- _WHAT THE EXERCISE ASKS_: Could you retype, exactly as written, every line from the top of the records through the line that contains "trim : List ReadWord"?
PROVIDED ENTRIES below:
/-- Step 4 begins: after a line reset the mirrors are asked for (R79, R143, R168), in an order that is the model's: LIGHT, CLAIM, MUTE,
LIVE_SELECT with LIVE_MUTE, GEOMETRY, LIVE_CORNERS (log 60). -/
def Sup.askMirrors (s : Sup) : Sup :=
  let t := { s with startUp.step := .rebuild }
  match s.startUp.cause with
  | .power => t
  | .line =>
    let base := windowBase s.chart.windows
    (((((t.askRead .rebuild (base .light) 1).askRead .rebuild (base .claim) 4).askRead .rebuild (base .mute) 1).askRead
        .rebuild (base .status + 3) 2).askRead .rebuild (base .geometry) 8).askRead .rebuild (base .status + 6) 8

/-- RETAINED_RECORDS_READ. -/
def Sup.recordsRead (s : Sup) (m : Memory) : Sup :=
  if s.startUp.step = .records then
    let rs := (s.readsOf .records).flatMap fun r => r.finish m
    ((s.dropReads .records).adoptLamps rs).askMirrors
  else s

/-! ### Step 4: rebuild -/

/-- The mirrors as read at a line reset: LIGHT, CLAIM 0 to 3, MUTE, LIVE_SELECT, LIVE_MUTE, trim, live corners. -/
structure Mirrors where
  light : ReadWord
  claims : List ReadWord
  mute : ReadWord
  liveSelect : ReadWord
  liveMute : ReadWord
  trim : List ReadWord
  corners : List ReadWord
  deriving DecidableEq, Repr

def mirrorsOf (rs : List ReadWord) : Mirrors :=
  let bad : ReadWord := { value := 0, bad := true }
  { light := rs.getD 0 bad, claims := (rs.drop 1).take 4, mute := rs.getD 5 bad, liveSelect := rs.getD 6 bad
    liveMute := rs.getD 7 bad, trim := (rs.drop 8).take 8, corners := (rs.drop 16).take 8 }

/-- Each lamp is brought into agreement with the demand (R104); the callers take lamp A first (log 46). -/
def Sup.agreeWithDemand (s : Sup) (l : Lamp) : Sup :=
  if (s.lamp.lamps.get l).state = .lit then
    (if s.lamp.demand.level.isOn then s.setCommand l s.lamp.demand.level else s.takeDown l .lit)
  else s

/-- The demand is rebuilt (R79); `write` asks for the mirror to be written. -/
def Sup.rebuildDemand (s : Sup) (v : LightLevel) (write : Bool) : Sup :=
  let t := { s with lamp.demand := { level := v, setTime := s.room.uptime } }
  let u := if write then t.queueMirror .light 0 (word v.code) else t
  ((u.agreeWithDemand .a).agreeWithDemand .b).strikeDecision

/-- The demand and the lamps after a line reset (R79, R104); bits 15–2 of the mirror are disregarded (R202). -/
def Sup.rebuildDemandLine (s : Sup) (r : ReadWord) : Sup :=
  if r.bad then s.rebuildDemand .off true else s.rebuildDemand (.ofCode (bits r.value 1 0)) false

/-- The demand and the lamps after a power-on: level OFF, set time 0 (R79, R104). -/
def Sup.rebuildDemandPower (s : Sup) : Sup :=
  let t := { s with lamp.demand := { level := .off, setTime := 0 } }.queueMirror .light 0 0
  ((t.agreeWithDemand .a).agreeWithDemand .b).strikeDecision

/-- A port's claim word read back, when it is valid (R143). -/
def Sup.claimBack? (s : Sup) (r : ReadWord) : Option ClaimWord :=
  if r.bad then none else loadedClaim? s.chart r.value

/-- A port's claims table entry is rebuilt, or withdrawn with its mirror written (R143). The claim time of a claim withdrawn so, the
schedule's among them, is the uptime of the rebuild too (log 49). -/
def Sup.rebuildClaim (s : Sup) (c : Claimant) (r : Option ClaimWord) : Sup :=
  let w := r.getD .withdraw
  let t := { s with source.claims := s.source.claims.set c { word := w, time := s.room.uptime } }
  if r.isSome then t else t.queueMirror .claim c.offset w.encode

/-- What the sequencer does with the target of a line reset's rebuild (R143). -/
def Sup.resumeSequencer (s : Sup) : Sup :=
  if s.source.target = s.seq.liveSelect then
    (match s.seq.liveMute, s.source.requestedMute with
      | .muted, .clear => { s with seq.counter := s.chart.settleCount }.setSeqState .settling
      | .clear, .muted => s.setLiveMute .muted
      | _, _ => s)
  else s.recheckTarget

/-- The resolution of a line reset's rebuild, in the order of R127: winner and target, the sequencer by R143, the class, the NO_SIGNAL
condition. -/
def Sup.resolveRebuilt (s : Sup) : Sup :=
  let w := s.findWinner
  let t := { s with source.winner := w, source.target := s.targetFor w }.resumeSequencer
  (t.handClass s.source.winner).judgeNoSignal

/-- Claims, requested mute and the live words rebuilt after a line reset, the resolution, and SOURCE (R143). -/
def Sup.rebuildSourceLine (s : Sup) (r : Mirrors) : Sup :=
  let bad : ReadWord := { value := 0, bad := true }
  let s1 := s.rebuildClaim .panel (s.claimBack? (r.claims.getD 0 bad))
  let s2 := s1.rebuildClaim .lectern (s.claimBack? (r.claims.getD 1 bad))
  let s3 := s2.rebuildClaim .campus (s.claimBack? (r.claims.getD 2 bad))
  let s4 := s3.rebuildClaim .service (s.claimBack? (r.claims.getD 3 bad))
  let s5 := s4.rebuildClaim .schedule none
  let s6 :=
    if r.mute.bad then { s5 with source.requestedMute := .clear }.queueMirror .mute 0 0
    else { s5 with source.requestedMute := .ofBit (bit r.mute.value 0) }
  let sel := if r.liveSelect.bad then none else Select.ofCode? (bits r.liveSelect.value 3 0)
  let s7 := { s6 with seq.liveSelect := sel.getD .blank, seq.state := .idle, seq.counter := 0 }
  let s8 := if sel.isSome then s7 else s7.queueStatus 3
  let s9 :=
    if r.liveMute.bad then { s8 with seq.liveMute := .muted }.queueStatus 4
    else { s8 with seq.liveMute := .ofBit (bit r.liveMute.value 0) }
  s9.resolveRebuilt.queueStatus 18

/-- The defaults after a power-on are written, and the resolver resolves (R142). -/
def Sup.rebuildSourcePower (s : Sup) : Sup :=
  let w := ClaimWord.withdraw.encode
  let t :=
    ((((s.queueMirror .claim 0 w).queueMirror .claim 1 w).queueMirror .claim 2 w).queueMirror .claim 3 w).queueMirror
      .claim 4 w
  (((t.queueMirror .mute 0 0).queueStatuses [3, 4]).resolve).queueStatus 18

/-- The geometry unit after a power-on (R167). -/
def Sup.rebuildGeometryPower (s : Sup) : Sup :=
  let target := targetOf s.geoParams (.all 0)
  ({ s with geo := { trim := .all 0, target := target, live := target, slewing := false } }.queueTrim
    (List.range 8)).queueStatuses ((List.range 8).map (· + 6))

/-- The trim read back, when it is valid (R168). -/
def Sup.trimBack? (s : Sup) (rs : List ReadWord) : Option Corners :=
  if rs.any (fun r => r.bad || (trimOfWord? r.value).isNone) then none
  else
    let t := Corners.build fun i => (wordAt (rs.map (·.value)) i).toInt
    if orderOk s.geoParams (targetOf s.geoParams t) then some t else none

/-- A LIVE_CORNERS coordinate read back: bits 10–0 (R203), clamped; a word of bad parity gives the target (R168). -/
def Sup.cornerBack (s : Sup) (target : Corners) (rs : List ReadWord) (i : Nat) : Int :=
  let r := rs.getD i { value := 0, bad := true }
  if r.bad then target.at i
  else clampTo (s.geoParams.minima.at i) (s.geoParams.maxima.at i) (bits r.value 10 0)

/-- The coordinates whose live value differs from the word read (R168); a word of bad parity counts as differing, whatever its bits
(log 56). -/
def cornersToWrite (live : Corners) (rs : List ReadWord) : List Nat :=
  (List.range 8).filter fun i =>
    let r := rs.getD i { value := 0, bad := true }
    r.bad || live.at i != (bits r.value 10 0 : Int)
End of PROVIDED ENTRIES.
- _EXPECTED ANSWER_:
/-- Step 4 begins: after a line reset the mirrors are asked for (R79, R143, R168), in an order that is the model's: LIGHT, CLAIM, MUTE,
LIVE_SELECT with LIVE_MUTE, GEOMETRY, LIVE_CORNERS (log 60). -/
def Sup.askMirrors (s : Sup) : Sup :=
  let t := { s with startUp.step := .rebuild }
  match s.startUp.cause with
  | .power => t
  | .line =>
    let base := windowBase s.chart.windows
    (((((t.askRead .rebuild (base .light) 1).askRead .rebuild (base .claim) 4).askRead .rebuild (base .mute) 1).askRead
        .rebuild (base .status + 3) 2).askRead .rebuild (base .geometry) 8).askRead .rebuild (base .status + 6) 8

/-- RETAINED_RECORDS_READ. -/
def Sup.recordsRead (s : Sup) (m : Memory) : Sup :=
  if s.startUp.step = .records then
    let rs := (s.readsOf .records).flatMap fun r => r.finish m
    ((s.dropReads .records).adoptLamps rs).askMirrors
  else s

/-! ### Step 4: rebuild -/

/-- The mirrors as read at a line reset: LIGHT, CLAIM 0 to 3, MUTE, LIVE_SELECT, LIVE_MUTE, trim, live corners. -/
structure Mirrors where
  light : ReadWord
  claims : List ReadWord
  mute : ReadWord
  liveSelect : ReadWord
  liveMute : ReadWord
  trim : List ReadWord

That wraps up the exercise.